Where a line of the following data contains the string "modFireOut", include it in the tally. Report the total alone.

··· Data provided

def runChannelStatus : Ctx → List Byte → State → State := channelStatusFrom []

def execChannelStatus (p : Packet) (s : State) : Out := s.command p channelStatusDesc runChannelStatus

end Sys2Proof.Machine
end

······
··· Data provided

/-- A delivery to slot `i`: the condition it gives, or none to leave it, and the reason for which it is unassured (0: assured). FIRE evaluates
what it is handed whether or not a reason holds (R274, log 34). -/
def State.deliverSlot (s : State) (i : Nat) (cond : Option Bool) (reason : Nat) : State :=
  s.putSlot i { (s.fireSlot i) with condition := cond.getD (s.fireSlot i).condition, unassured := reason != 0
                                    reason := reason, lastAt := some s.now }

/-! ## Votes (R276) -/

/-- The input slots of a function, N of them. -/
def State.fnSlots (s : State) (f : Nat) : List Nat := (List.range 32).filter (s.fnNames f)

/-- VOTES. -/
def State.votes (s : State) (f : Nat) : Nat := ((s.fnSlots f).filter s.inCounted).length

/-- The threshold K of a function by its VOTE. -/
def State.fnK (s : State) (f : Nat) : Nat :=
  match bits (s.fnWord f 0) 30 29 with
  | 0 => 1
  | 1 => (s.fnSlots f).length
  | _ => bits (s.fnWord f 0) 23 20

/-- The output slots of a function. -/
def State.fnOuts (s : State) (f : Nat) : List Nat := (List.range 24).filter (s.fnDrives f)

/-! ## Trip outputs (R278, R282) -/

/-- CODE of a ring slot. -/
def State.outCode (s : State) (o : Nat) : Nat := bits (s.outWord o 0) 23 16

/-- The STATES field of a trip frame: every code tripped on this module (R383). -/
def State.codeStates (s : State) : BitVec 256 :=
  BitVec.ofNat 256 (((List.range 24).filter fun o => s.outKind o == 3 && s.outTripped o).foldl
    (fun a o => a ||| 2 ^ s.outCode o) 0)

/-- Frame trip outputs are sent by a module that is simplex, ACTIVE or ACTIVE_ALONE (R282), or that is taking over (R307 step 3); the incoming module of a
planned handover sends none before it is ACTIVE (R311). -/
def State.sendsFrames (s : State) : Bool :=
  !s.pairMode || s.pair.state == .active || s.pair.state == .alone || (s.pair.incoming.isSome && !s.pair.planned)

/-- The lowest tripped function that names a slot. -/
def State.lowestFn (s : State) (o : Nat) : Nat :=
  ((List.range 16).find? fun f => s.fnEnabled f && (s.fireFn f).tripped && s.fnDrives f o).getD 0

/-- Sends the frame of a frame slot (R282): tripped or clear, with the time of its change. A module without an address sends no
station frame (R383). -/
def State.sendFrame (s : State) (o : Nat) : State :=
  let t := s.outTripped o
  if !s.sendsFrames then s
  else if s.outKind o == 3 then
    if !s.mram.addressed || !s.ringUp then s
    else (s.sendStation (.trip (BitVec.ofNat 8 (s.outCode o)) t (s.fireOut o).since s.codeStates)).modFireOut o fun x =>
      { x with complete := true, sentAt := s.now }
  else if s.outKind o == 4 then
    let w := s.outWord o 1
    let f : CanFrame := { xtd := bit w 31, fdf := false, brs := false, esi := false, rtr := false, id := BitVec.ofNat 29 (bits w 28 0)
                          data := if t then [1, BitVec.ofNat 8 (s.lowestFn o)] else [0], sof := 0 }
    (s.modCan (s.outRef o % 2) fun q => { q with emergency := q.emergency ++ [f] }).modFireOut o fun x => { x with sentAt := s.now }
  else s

······

Answer section ▸
2